But this is very inefficient. I use browser extention for archiving web page to Devonthink. It send url and title to ‘Clip to Devonthink’ form, but it captures a page without safari cookie nor Devonthink browser cookie.
Personally, I almost never want to capture a full Web page. In most cases, there’s an article that I want to capture, plus irrelevant images and text on the page that I don’t want to capture, as they would add additional file size and irrelevant text would reduce the accuracy and precision of searches and of the AI assistants.

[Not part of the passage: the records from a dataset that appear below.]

-- ==== Sys2Proof/Tests/Slice0.lean ====
section
/-! SUPPORT. Tests: for each statement, states and operands that meet its hypotheses, clause by clause. -/

namespace Sys2Proof.Tests

open Sys2Proof Sys2Proof.Machine Sys2Proof.Safety

set_option Elab.async false

/-- A state in RUN, with the always-on domain running, the crystal qualified, GOOD 1 and VINS in range. -/
def base : State :=
  let s := { State.reset with
    dev := .run, sync := { vin := 500 }, sync3 := { vin := 500 },
    aon := { State.reset.aon with running := true, xtal := true, vdrvOk := true, coreQual := true, leftReset := true } }
  s.setFlag F.SYS_VCORE_GOOD true

/-- Fields stored one after the other. -/
def sets (s : State) (fs : List (Field × Nat)) : State := fs.foldl (fun s x => s.set x.1 x.2) s

/-- The line alone in the queue, from the HOST port. -/
def queued (s : State) (l : Line) : State := { s with queue := [⟨.host, l, 0⟩] }

/-- Nothing holds right-away back, and the stack has energy for a sheet. -/
def ready : State :=
  { sets base [(F.BR_CTRL_EN, 1), (F.BR_CTRL_SUP_EN, 1), (F.BR_STATUS_MODE, 1), (F.GAUGE_CFG_RA_HEADS, 0), (F.MON_CTRL_EN 0, 1),
      (F.MON_CTRL_INPUT 0, nodeBus)] with gauge := { base.gauge with eAvail := 4000000000, fresh := true } }

/-- TTn runs at `step`, whose word is `w`; the area starts at word 10. -/
def runs (n step : Nat) (w : Word) : State :=
  { sets base [(F.TT_DIR_START n, 10), (F.TT_DIR_LEN n, 60), (F.TT_DIR_VALID n, 1)] with
    tt := { base.tt with ram := [(11 + step, w)], run := some { tt := n, step := step } } }

/-- Where ROUTE, the phases and the monitors have settings, as register numbers. -/
def manyAt : List Nat :=
  (List.range 66).map (64 + ·) ++ (List.range 16).flatMap (fun n => [640 + 8 * n, 641 + 8 * n]) ++
    (List.range 24).flatMap fun n => [768 + 4 * n, 769 + 4 * n, 770 + 4 * n]

/-- More settings away from their reset words than a bank has room for. -/
def manySettings : State := { base with regs := manyAt.map fun i => (4 * i, 0xFFFFFFFF#32) }

theorem manyAt_sublist : manyAt.Sublist (List.range 0x900) := by rw [← List.isSublist_iff_sublist]; decide +kernel

theorem manyAt_words : ∀ i ∈ manyAt, manySettings.word (4 * i) = 0xFFFFFFFF#32 := by decide +kernel

theorem manyAt_settings : ∀ i ∈ manyAt, Nat.land (0xFFFFFFFF#32).toNat (cfgMask .uhk7344 (4 * i)) ≠
    Nat.land (resetWord .uhk7344 (4 * i)).toNat (cfgMask .uhk7344 (4 * i)) := by decide +kernel

theorem length_filterMap_of_isSome {α β : Type} (f : α → Option β) :
    ∀ l : List α, (∀ a ∈ l, (f a).isSome = true) → (l.filterMap f).length = l.length
  | [], _ => rfl
  | a :: l, h => by
    obtain ⟨b, hb⟩ := Option.isSome_iff_exists.1 (h a (.head _))
    rw [List.filterMap_cons, hb, List.length_cons, List.length_cons,
      length_filterMap_of_isSome f l fun x hx => h x (.tail _ hx)]

theorem saveEntries_of_words (s : State) (hp : s.part = .uhk7344) (h : ∀ i ∈ manyAt, s.word (4 * i) = 0xFFFFFFFF#32) :
    168 < s.saveEntries.length := by
  unfold State.saveEntries
  simp only [List.length_append]
  refine Nat.lt_of_lt_of_le ?_ (Nat.le_trans (manyAt_sublist.filterMap _).length_le (Nat.le_add_right _ _))
  rw [length_filterMap_of_isSome]
  · decide +kernel
  · intro i hi
    rw [hp, h i hi, if_neg (manyAt_settings i hi)]
    rfl

/-- The arguments of a line that parses. -/
def argsOf (r : Except Ans Args) : Args := match r with | .ok a => a | .error _ => []

/-- What a result holds. -/
def okOf {α : Type} (r : Except Ans α) (d : α) : α := match r with | .ok a => a | .error _ => d

/-- The state that a check answers. -/
def stateOf (o : Option State) : State := o.getD base

/-- Every converter has a Freight conversion in progress. -/
def busyAll (s : State) : State :=
  [0, 1, 2, 3].foldl (fun s c => s.modAdc c fun y => { y with busy := some .freight }) s

/-- A REPORT of line 10. -/
def report10 : Report := { line := 10, lits := [1, 2, 3, 32767], tseg := [300, 0, 1, 2, 3, 4, 5, 1023], vhead := 900 }

/-! A good on-head memory. -/

/-- The memory but for the check of its table: FORMAT 1, rank 0, W0_NOM 4,096, V_REF 1,024, every chip factor 1. -/
def goodMem0 : Tab Byte :=
  [(12, 1#8), (16, 16#8), (20, 4#8), (126, 0x2A#8), (127, 0x8D#8)] ++ (List.range 248).map fun c => (31872 + 2 * c, 0x80#8)

/-- The memory with `c` as the check of its table. -/
def goodMem (c : Nat) : Tab Byte := goodMem0 ++ [(32640, BitVec.ofNat 8 (c / 256)), (32641, BitVec.ofNat 8 c)]

theorem crc16Shift_lt (c : Nat) (h : c < 65536) : crc16Shift c < 65536 := by
  unfold crc16Shift
  split
  · exact Nat.xor_lt_two_pow (n := 16) (Nat.mod_lt _ (by decide)) (by decide)
  · omega

theorem crc16Shifts_lt : ∀ n c, c < 65536 → crc16Shifts n c < 65536
  | 0, _, h => h
  | n + 1, c, h => crc16Shifts_lt n _ (crc16Shift_lt c h)

theorem crc16From_lt (bs : List Byte) (c : Nat) (h : c < 65536) : crc16From c bs < 65536 := by
  unfold crc16From
  induction bs generalizing c with
  | nil => exact h
  | cons b bs ih =>
    rw [List.foldl_cons]
    refine ih _ (crc16Shifts_lt 8 _ (Nat.xor_lt_two_pow (n := 16) h ?_))
    have := b.isLt
    omega

theorem crc16_lt (bs : List Byte) : crc16 bs < 65536 := crc16From_lt bs _ (by decide)

theorem get_goodMem (c k : Nat) (h : k < 32640) : Tab.get (fun _ => 0#8) (goodMem c) k = Tab.get (fun _ => 0#8) goodMem0 k := by
  have happ : ∀ t : Tab Byte, Tab.find (t ++ [(32640, BitVec.ofNat 8 (c / 256)), (32641, BitVec.ofNat 8 c)]) k =
      Tab.find t k := by
    intro t
    induction t with
    | nil =>
      show (if 32640 = k then _ else if 32641 = k then _ else none) = none
      rw [if_neg (by omega), if_neg (by omega)]
    | cons e t ih => rw [List.cons_append, Tab.find, Tab.find, ih]
  rw [Tab.get, Tab.get, goodMem, happ]

theorem getList_goodMem (c k n : Nat) (h : k + n ≤ 32640) :
    Tab.getList (fun _ => 0#8) (goodMem c) k n = Tab.getList (fun _ => 0#8) goodMem0 k n := by
  refine List.map_congr_left fun i hi => get_goodMem _ _ ?_
  have := List.mem_range.1 hi
  omega

theorem memWord_goodMem (c k : Nat) (h : k + 1 < 32640) : memWord (goodMem c) k = memWord goodMem0 k := by
  rw [memWord, memWord, memByte, memByte, memByte, memByte, get_goodMem _ _ (by omega), get_goodMem _ _ h]

theorem find_append_none {t : Tab Byte} (u : Tab Byte) {k : Nat} (h : Tab.find t k = none) : Tab.find (t ++ u) k = Tab.find u k := by
  induction t with
  | nil => rfl
  | cons e t ih =>
    rw [Tab.find] at h
    rw [List.cons_append, Tab.find]
    split at h
    · exact absurd h (by simp)
    · rw [if_neg ‹_›, ih h]

theorem find_of_mem {t : Tab Byte} {k : Nat} {v : Byte} (hv : ∀ e ∈ t, e.2 = v) (hk : ∃ e ∈ t, e.1 = k) : Tab.find t k = some v := by
  induction t with
  | nil => obtain ⟨e, he, -⟩ := hk; cases he
  | cons e t ih =>
    rw [Tab.find]
    split
    · rw [← hv e (.head _)]
    · refine ih (fun x hx => hv x (.tail _ hx)) ?_
      obtain ⟨x, hx, hxk⟩ := hk
      rcases List.mem_cons.1 hx with rfl | hx
      · contradiction
      · exact ⟨x, hx, hxk⟩

theorem goodMem0_chip (k : Nat) (h : k < 248) : memByte goodMem0 (31872 + 2 * k) = 128 := by
  have hn : Tab.find [(12, 1#8), (16, 16#8), (20, 4#8), (126, 0x2A#8), (127, 0x8D#8)] (31872 + 2 * k) = none := by
    rw [Tab.find, if_neg (by omega), Tab.find, if_neg (by omega), Tab.find, if_neg (by omega), Tab.find, if_neg (by omega),
      Tab.find, if_neg (by omega), Tab.find]
  rw [memByte, Tab.get, goodMem0, find_append_none _ hn, find_of_mem (v := 0x80#8)]
  · rfl
  · intro e he
    obtain ⟨c, -, rfl⟩ := List.mem_map.1 he
    rfl
  · exact ⟨_, List.mem_map.2 ⟨k, List.mem_range.2 h, rfl⟩, rfl⟩

theorem goodMem_crc (c : Nat) (h : c < 65536) : memWord (goodMem c) 32640 = c := by
  have h0 : Tab.find goodMem0 32640 = none := by decide +kernel
  have h1 : Tab.find goodMem0 32641 = none := by decide +kernel
  have e0 : memByte (goodMem c) 32640 = c / 256 % 256 := by
    rw [memByte, Tab.get, goodMem, find_append_none _ h0, Tab.find, if_pos rfl, Option.getD_some, BitVec.toNat_ofNat]
  have e1 : memByte (goodMem c) 32641 = c % 256 := by
    rw [memByte, Tab.get, goodMem, find_append_none _ h1, Tab.find, if_neg (by decide), Tab.find, if_pos rfl, Option.getD_some,
      BitVec.toNat_ofNat]
  unfold memWord
  rw [e0, e1]
  omega

theorem goodMem_accepted (c : Nat) (h : crc16 (Tab.getList (fun _ => 0#8) goodMem0 128 32512) = c) :
    base.attachRefusal 2 (goodMem c) = none := by
  have hlt : c < 65536 := h ▸ crc16_lt _
  have hc : (List.range 248).any (fun k => decide (memWord (goodMem c) (31872 + 2 * k) < 16384)) = false := by
    rw [List.any_eq_false]
    intro k hk
    have hk := List.mem_range.1 hk
    rw [memWord_goodMem _ _ (by omega), memWord, goodMem0_chip k hk]
    simp; omega
  have hb : memByte (goodMem c) 12 = 1 ∧ memByte (goodMem c) 13 = 0 := by
    rw [memByte, memByte, get_goodMem _ _ (by decide), get_goodMem _ _ (by decide)]
    decide +kernel
  unfold State.attachRefusal
  simp only [getList_goodMem _ _ _ (show 0 + 126 ≤ 32640 by decide), getList_goodMem _ _ _ (show 128 + 32512 ≤ 32640 by decide), goodMem_crc c hlt,
    memWord_goodMem _ 126 (by decide), memWord_goodMem _ 16 (by decide), memWord_goodMem _ 18 (by decide), memWord_goodMem _ 20 (by decide),
    hb.1, hb.2, hc]
  have h1 : crc16 (Tab.getList (fun _ => 0#8) goodMem0 0 126) = memWord goodMem0 126 := by decide +kernel
  rw [h1, h, if_neg (by simp)]
  decide +kernel

/-! ### The hypotheses of each statement are met -/

theorem witness_StepRunsFront :
    (∃ (s : State), s.aon.running = true ∧ ({ s with pending := [], ticks := s.ticks + 1 }).due = []) ∧
    (∃ (c : Instr) (s : State), s.aon.running = true ∧ ({ s with pending := [], ticks := s.ticks + 1 }).due = [c]) ∧
    (∃ (s : State), s.aon.running = false) :=
  ⟨⟨base, by decide +kernel⟩,
    ⟨.relayGapEnd, { base with relay := { base.relay with gapAt := some 1 } }, by decide +kernel⟩,
    ⟨State.reset, by decide +kernel⟩⟩

theorem witness_BufferStopHolds :
    ∃ (c : Instr) (s : State) (t : State), s.dev = .bufferStop ∧ PowerCycle c = false ∧ exec c s = .next t :=
  ⟨.resetNLow, { base with dev := .bufferStop }, { base with dev := .bufferStop }, by decide +kernel, by decide +kernel, by rfl⟩

theorem witness_StepInvariant :
    ∃ (s : State) (t : State), step s = .next t ∧ s.dev = .bufferStop ∧ (∀ c, s.pending.head? = some c → PowerCycle c = false) :=
  ⟨{ base with dev := .bufferStop, pending := [.resetNLow] }, { base with dev := .bufferStop }, by rfl, by decide +kernel, by intro c h; cases h; rfl⟩

theorem witness_VcoreLevels :
    (∃ (s : State) (d : _), s.dev = .run ∧ s.core.stby = false ∧ s.standbyOk = true ∧ s.core.stbyAt = some d) ∧
    (∃ (s : State), s.dev = .run ∧ s.core.stbyAt = none) ∧
    (∃ (s : State), s.dev = .run ∧ s.core.stby = true ∧ s.standbyOk = false) ∧
    (∃ (s : State), s.dev = .run ∧ s.flag F.SYS_VCORE_GOOD = false ∧ s.core.stby = false) ∧
    (∃ (s : State), s.dev = .run ∧ s.flag F.SYS_VCORE_GOOD = true) ∧
    (∃ (s : State) (d : _), s.dev = .run ∧ s.core.lowAt = some d) :=
  ⟨⟨{ base with core := { base.core with stbyAt := some 5 } }, 5, by decide +kernel⟩,
    ⟨base, by decide +kernel⟩,
    ⟨{ (sets base [(F.SYS_VCORE_HOLD_RUN, 1)]) with core := { base.core with stby := true } }, by decide +kernel⟩,
    ⟨(sets base [(F.SYS_VCORE_GOOD, 0)]), by decide +kernel⟩,
    ⟨base, by decide +kernel⟩,
    ⟨{ base with core := { base.core with lowAt := some 7 } }, 7, by decide +kernel⟩⟩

My preferred capture mode is as rich text, using the appropriate Service in Safari which has the keyboard shortcut Command-) to capture the selected area of the page. In Safari, I usually click the button in the left of the URL address field, which automatically selects the main content of the page (the desired article). Then press Command-A to select that and Command-) to capture it. The URL of the Web page is captured in the document’s Info panel, just as it is with a WebArchive capture.
This works without the dual access mode of Clip to DEVONthink, so you won’t get captures of login pages only.
The rich text capture will include clickable links, images, formatted text, lists and table in the selected area of the page. Often, I’ll then delete images that do not add to the information content.
As a result, my Web page captures usually result in a file size that’s from one to three orders of magnitude smaller than a WebArchive capture of the full page, and searches of my captures avoid irrelevant text that might be included in the WebArchive capture.
Over the years I’ve captured tens of thousands of Web pages this way, with enormous savings in file size and improved efficiency of searches and the AI assistants.
Note: Neither Chrome nor Firefox is capable of capturing rich text. The Service to capture rich text does work in Safari, DEVONagent and DEVONthink’s built in browser.